**Your objective**: In the records below, find the line containing "-- ==== Sys2Proof/Safety.lean" and the line containing "(errField status ≠"; please repeat exactly the lines from one to the other, both included, and nothing more.

Stored items:
_ _ _ _
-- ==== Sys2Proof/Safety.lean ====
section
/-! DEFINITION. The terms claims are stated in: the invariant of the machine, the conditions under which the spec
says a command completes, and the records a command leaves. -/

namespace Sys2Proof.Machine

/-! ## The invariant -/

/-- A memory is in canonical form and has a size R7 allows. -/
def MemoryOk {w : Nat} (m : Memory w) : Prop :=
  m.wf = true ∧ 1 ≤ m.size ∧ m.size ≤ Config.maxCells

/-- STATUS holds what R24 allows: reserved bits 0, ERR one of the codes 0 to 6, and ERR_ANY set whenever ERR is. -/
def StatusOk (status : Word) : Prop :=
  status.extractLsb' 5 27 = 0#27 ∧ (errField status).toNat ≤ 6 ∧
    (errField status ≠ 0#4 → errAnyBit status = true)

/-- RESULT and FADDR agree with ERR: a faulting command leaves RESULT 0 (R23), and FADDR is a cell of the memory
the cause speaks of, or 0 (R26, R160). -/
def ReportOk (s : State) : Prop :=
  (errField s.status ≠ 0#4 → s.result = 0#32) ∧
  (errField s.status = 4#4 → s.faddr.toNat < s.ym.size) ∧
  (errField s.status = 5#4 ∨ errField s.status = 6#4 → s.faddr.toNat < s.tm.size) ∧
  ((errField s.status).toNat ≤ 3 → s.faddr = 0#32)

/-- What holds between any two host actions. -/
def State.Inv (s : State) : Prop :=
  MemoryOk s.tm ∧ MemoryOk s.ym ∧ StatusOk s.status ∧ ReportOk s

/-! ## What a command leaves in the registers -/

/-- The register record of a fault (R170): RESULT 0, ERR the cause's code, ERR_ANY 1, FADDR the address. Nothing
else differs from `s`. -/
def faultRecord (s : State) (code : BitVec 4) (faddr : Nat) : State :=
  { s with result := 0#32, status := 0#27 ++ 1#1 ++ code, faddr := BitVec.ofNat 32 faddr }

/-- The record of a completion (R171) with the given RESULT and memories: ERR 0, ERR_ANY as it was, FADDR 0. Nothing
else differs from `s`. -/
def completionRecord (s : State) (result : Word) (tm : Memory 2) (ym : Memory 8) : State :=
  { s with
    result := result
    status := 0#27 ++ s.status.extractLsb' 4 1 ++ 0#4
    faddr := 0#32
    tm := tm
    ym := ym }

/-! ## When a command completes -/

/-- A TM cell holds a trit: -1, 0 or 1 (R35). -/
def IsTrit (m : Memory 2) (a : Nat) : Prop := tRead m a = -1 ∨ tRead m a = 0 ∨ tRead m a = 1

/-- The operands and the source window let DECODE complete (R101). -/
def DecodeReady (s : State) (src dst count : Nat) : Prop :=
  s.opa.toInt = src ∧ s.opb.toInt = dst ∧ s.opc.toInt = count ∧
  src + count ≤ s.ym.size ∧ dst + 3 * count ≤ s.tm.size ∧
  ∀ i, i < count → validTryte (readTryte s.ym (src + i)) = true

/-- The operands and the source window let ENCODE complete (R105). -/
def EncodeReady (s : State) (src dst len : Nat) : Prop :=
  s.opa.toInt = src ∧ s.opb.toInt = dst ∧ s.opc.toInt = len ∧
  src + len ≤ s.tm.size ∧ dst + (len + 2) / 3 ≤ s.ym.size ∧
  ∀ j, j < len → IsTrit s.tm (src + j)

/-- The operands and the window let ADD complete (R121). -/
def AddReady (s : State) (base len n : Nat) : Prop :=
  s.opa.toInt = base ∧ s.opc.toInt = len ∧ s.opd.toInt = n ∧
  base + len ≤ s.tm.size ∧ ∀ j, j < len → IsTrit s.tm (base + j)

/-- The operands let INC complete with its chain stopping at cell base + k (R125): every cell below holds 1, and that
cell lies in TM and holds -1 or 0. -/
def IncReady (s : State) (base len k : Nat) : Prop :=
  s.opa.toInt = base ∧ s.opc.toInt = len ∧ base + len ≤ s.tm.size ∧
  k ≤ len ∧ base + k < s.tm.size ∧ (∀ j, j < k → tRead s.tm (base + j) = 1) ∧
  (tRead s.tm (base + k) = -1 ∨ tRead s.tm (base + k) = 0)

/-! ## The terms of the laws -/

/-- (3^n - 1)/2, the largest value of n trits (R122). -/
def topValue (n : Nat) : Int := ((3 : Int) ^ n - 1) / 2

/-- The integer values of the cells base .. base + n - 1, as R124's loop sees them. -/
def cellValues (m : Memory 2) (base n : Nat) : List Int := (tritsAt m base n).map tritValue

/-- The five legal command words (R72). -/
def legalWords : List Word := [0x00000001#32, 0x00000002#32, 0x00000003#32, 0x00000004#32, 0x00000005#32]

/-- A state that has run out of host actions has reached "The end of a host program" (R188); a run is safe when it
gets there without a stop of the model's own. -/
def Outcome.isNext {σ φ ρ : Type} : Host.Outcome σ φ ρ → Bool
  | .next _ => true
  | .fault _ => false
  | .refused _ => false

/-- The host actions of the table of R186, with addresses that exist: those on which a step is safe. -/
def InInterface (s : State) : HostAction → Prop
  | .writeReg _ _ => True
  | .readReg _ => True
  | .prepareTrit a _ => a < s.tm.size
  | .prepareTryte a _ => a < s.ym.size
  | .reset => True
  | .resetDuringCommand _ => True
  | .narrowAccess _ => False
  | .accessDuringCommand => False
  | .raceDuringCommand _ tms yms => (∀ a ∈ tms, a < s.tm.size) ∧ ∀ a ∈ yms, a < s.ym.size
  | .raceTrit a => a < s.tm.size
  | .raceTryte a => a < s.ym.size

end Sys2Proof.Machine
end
_ _ _ _
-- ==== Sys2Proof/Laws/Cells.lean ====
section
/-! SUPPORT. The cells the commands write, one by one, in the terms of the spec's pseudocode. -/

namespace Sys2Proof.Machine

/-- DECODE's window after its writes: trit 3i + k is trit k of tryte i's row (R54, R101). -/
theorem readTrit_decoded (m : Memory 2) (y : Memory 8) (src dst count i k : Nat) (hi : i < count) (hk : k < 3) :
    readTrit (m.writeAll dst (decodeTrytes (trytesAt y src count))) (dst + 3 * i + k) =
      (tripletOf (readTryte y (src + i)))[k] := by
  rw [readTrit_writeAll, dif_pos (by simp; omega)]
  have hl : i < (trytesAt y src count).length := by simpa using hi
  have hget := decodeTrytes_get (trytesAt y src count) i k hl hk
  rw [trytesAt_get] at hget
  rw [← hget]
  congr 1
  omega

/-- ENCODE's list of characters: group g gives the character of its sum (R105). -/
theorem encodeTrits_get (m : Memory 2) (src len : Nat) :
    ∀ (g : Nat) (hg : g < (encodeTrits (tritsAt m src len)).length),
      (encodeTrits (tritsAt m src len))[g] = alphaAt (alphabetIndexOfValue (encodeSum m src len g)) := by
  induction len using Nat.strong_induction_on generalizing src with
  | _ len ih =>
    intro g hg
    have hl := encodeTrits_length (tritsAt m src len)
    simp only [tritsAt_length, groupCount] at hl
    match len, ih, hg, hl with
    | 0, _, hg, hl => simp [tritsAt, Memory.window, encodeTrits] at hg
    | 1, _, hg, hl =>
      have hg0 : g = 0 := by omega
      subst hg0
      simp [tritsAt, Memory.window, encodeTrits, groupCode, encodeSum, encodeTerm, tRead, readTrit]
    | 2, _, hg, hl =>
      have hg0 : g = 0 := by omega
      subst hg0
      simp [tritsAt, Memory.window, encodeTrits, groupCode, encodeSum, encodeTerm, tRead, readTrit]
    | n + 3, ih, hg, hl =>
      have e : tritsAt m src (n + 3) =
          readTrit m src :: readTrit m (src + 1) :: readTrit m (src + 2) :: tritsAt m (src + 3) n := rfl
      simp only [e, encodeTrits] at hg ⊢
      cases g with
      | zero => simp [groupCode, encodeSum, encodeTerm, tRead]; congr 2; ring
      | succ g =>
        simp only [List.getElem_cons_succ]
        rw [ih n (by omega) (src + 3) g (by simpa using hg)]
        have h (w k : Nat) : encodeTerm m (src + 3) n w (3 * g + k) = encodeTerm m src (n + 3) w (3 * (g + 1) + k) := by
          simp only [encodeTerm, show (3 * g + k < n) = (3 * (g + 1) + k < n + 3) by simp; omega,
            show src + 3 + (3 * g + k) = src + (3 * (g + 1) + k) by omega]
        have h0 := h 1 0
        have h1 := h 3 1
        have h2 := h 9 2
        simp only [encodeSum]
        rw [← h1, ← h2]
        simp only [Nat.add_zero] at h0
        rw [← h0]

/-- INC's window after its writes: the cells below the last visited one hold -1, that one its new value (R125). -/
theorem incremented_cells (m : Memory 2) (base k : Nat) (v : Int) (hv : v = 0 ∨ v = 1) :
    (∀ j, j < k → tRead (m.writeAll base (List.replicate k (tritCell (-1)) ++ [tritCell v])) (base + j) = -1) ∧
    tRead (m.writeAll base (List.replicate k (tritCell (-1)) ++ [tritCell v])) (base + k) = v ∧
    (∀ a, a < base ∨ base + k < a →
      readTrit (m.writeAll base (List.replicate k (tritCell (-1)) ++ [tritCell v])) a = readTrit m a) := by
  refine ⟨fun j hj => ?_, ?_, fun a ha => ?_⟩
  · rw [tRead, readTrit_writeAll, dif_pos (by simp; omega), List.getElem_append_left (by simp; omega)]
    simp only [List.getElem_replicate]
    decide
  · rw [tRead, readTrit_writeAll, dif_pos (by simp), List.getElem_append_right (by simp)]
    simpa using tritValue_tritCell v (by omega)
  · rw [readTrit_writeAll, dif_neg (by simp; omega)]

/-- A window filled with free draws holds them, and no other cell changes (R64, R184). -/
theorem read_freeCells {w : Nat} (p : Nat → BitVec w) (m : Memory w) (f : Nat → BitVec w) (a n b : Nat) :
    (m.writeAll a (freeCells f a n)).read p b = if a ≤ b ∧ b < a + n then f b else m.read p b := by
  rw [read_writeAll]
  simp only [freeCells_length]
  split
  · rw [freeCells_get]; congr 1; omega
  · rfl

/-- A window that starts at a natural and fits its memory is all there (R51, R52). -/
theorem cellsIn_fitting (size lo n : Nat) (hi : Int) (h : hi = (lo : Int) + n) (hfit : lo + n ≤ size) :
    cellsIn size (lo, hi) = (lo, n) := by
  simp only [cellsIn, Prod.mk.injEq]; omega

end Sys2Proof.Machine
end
_ _ _ _
**Output of the task**:
-- ==== Sys2Proof/Safety.lean ====
section
/-! DEFINITION. The terms claims are stated in: the invariant of the machine, the conditions under which the spec
says a command completes, and the records a command leaves. -/

namespace Sys2Proof.Machine

/-! ## The invariant -/

/-- A memory is in canonical form and has a size R7 allows. -/
def MemoryOk {w : Nat} (m : Memory w) : Prop :=
  m.wf = true ∧ 1 ≤ m.size ∧ m.size ≤ Config.maxCells

/-- STATUS holds what R24 allows: reserved bits 0, ERR one of the codes 0 to 6, and ERR_ANY set whenever ERR is. -/
def StatusOk (status : Word) : Prop :=
  status.extractLsb' 5 27 = 0#27 ∧ (errField status).toNat ≤ 6 ∧
    (errField status ≠ 0#4 → errAnyBit status = true)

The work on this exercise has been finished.